Duck Confit: Why I Love It

Duck Confit: Why I Love It

Have I told you how much I love duck confit? It’s available most often as a great winter dish, but I love eating it all year round and just about anytime I find it on a menu.

Crispy at the same time it is soft and tender, duck confit is also earthy and meaty at the same time it is sweet.

A confit, simply defined, is ingredients cooked to soft loveliness: it could be onions or potatoes in olive oil,  shrimp in butter, or duck legs in goose fat.

Here in the region, many restaurants do nice confit. The Bauer Kitchen serves hoisin-glazed confit duck wings, while Elixir Bistro in Cambridge (downtown Galt) has prepared it too, as pictured above.
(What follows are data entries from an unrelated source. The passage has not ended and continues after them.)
-- ==== Sys2Proof/Word.lean ====
section
/-! DEFINITION. The word types and the closed sets of names that operands are drawn from. -/

namespace Sys2Proof

/-- A 64-bit register or address (R73: XLEN 64). -/
abbrev Word := BitVec 64
/-- One byte of memory. -/
abbrev Byte := BitVec 8
/-- A register number 0 to 31. -/
abbrev Reg := BitVec 5
/-- The contents of one vector register: VLEN is at most 65,536 bits (R74). -/
abbrev VBits := BitVec 65536

/-- Privilege modes (R73). -/
inductive Mode where
  | u | s | m
deriving DecidableEq, Repr

/-- The form in which an instruction was decoded (R65, R80). -/
inductive Form where
  | native | lammel
deriving DecidableEq, Repr

/-- Standard scalar loads, integer and floating point (R73, R86). -/
inductive LoadOp where
  | lb | lh | lw | ld | lbu | lhu | lwu | flh | flw | fld
deriving DecidableEq, Repr

/-- Standard scalar stores (R73, R86). -/
inductive StoreOp where
  | sb | sh | sw | sd | fsh | fsw | fsd
deriving DecidableEq, Repr

/-- Operations on memory words: the standard AMOs, LR and SC, and amocas (R86, R236). -/
inductive AmoOp where
  | swap | add | xor | and | or | min | max | minu | maxu | cas | lr | sc
deriving DecidableEq, Repr

/-- Register-register integer operations of RV64I, M, Zba, Zbb, Zbs and Zicond (R73). -/
inductive AluOp where
  | add | sub | sll | slt | sltu | xor | srl | sra | or | and
  | addw | subw | sllw | srlw | sraw
  | mul | mulh | mulhsu | mulhu | div | divu | rem | remu | mulw | divw | divuw | remw | remuw
  | addUw | sh1add | sh1addUw | sh2add | sh2addUw | sh3add | sh3addUw
  | czeroEqz | czeroNez
  | bclr | bext | binv | bset
  | andn | orn | xnor | max | maxu | min | minu | rol | rolw | ror | rorw
deriving DecidableEq, Repr

/-- Register-immediate and one-source integer operations (R73). -/
inductive AluImmOp where
  | addi | slti | sltiu | xori | ori | andi | slli | srli | srai
  | addiw | slliw | srliw | sraiw | slliUw
  | bclri | bexti | binvi | bseti | rori | roriw
  | clz | clzw | ctz | ctzw | cpop | cpopw | sextB | sextH | zextH | orcB | rev8
deriving DecidableEq, Repr

/-- Conditional branches (R73). -/
inductive BranchOp where
  | beq | bne | blt | bge | bltu | bgeu
deriving DecidableEq, Repr

/-- CSR instructions (R73, Zicsr). -/
inductive CsrOp where
  | rw | rs | rc
deriving DecidableEq, Repr

/-- Scalar floating-point formats, in the order of R86. -/
inductive FpFmt where
  | s | d | h
deriving DecidableEq, Repr

/-- Scalar floating-point operations, in the order of the list under R86 (loads and stores apart). -/
inductive FpOp where
  | madd | msub | nmsub | nmadd
  | add | sub | mul | div | sqrt | sgnj | sgnjn | sgnjx | min | max | eq | lt | le | cls
  | toW | toWu | toL | toLu | ofW | ofWu | ofL | ofLu | mvX | mvF | ofS | ofD | ofH
deriving DecidableEq, Repr

/-- Fence kinds: the standard fence, fence.tso and fence.i (R86). -/
inductive FenceKind where
  | fence | tso | i
deriving DecidableEq, Repr

/-- The pairs of matrix operand formats (R184). -/
inductive MmaFmt where
  | e4e4 | e4e5 | e5e4 | e5e5 | e2e2 | e2e4 | e4e2 | i8i8 | bfbf | hfhf | dfdf
deriving DecidableEq, Repr

/-- The element formats of mst (R188). -/
inductive MstFmt where
  | f32 | bf16 | f16 | i32 | e4m3 | e5m2
deriving DecidableEq, Repr

/-- Rounding modes (R73, the pseudocode table of 00_scope); rod is the round-to-odd of vfncvt.rod. -/
inductive Rm where
  | rne | rtz | rdn | rup | rmm | rod
deriving DecidableEq, Repr

/-- The structure that an error inside a core strikes (R317), the matrix array's residue check among them (R192). -/
inductive SramUnit where
  | cache | scratch | beadLine | vectorFile | accumulator | array
deriving DecidableEq, Repr

/-- One frame as a port receives it (R321, R322): the port (0 the host port, 1 to 8 the scale-out ports), the source MAC and the VLAN, the UDP destination port, the
ECN CE mark, then the message's header and its payload. -/
structure FhtMsg where
  port    : Nat
  mac     : BitVec 48
  vlan    : BitVec 12
  udp     : Nat
  ce      : Bool
  ver     : Nat
  type    : Nat
  flags   : BitVec 16
  flow    : Nat
  len     : Nat
  seq     : Nat
  ack     : Nat
  addr    : Word
  arg     : Word
  payload : List Byte
deriving DecidableEq, Repr

/-- FLAGS (R322): RESP, ACKONLY, ECE, ROOT, OP and TAG. -/
def FhtMsg.resp (m : FhtMsg) : Bool := m.flags.getLsbD 0
def FhtMsg.ackOnly (m : FhtMsg) : Bool := m.flags.getLsbD 1
def FhtMsg.ece (m : FhtMsg) : Bool := m.flags.getLsbD 2
def FhtMsg.root (m : FhtMsg) : Bool := m.flags.getLsbD 3
def FhtMsg.op (m : FhtMsg) : Nat := m.flags.toNat / 256 % 16
def FhtMsg.tag (m : FhtMsg) : Nat := m.flags.toNat / 4096

/-- A header of a VER and a TYPE that FHT has. -/
def FhtMsg.known (m : FhtMsg) : Bool := m.ver == 1 && [1, 2, 3, 4].contains m.type

/-- A message of a TYPE that is no answer and more than an acknowledgement. -/
def FhtMsg.is (m : FhtMsg) (type : Nat) : Bool := m.type == type && !m.resp && !m.ackOnly

end Sys2Proof
end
Confit can be described as one of those dishes that is both the method of preparation and the dish itself. Centuries ago, cooks learned that they could preserve cooked meat under a luscious layer of fat that gave them an airtight seal.

With that technique, the French gave us confit d’oie, goose, but we see it most commonly here as the duck confit I’ve mentioned. And modern versions, with the duck legs cooked slowly in a fat, are then submerged in duck or goose fat and are refrigerated. The cooked leg is then pulled from its swaddling in the fat bath and is seared to crisp, lovely perfection. Delicious.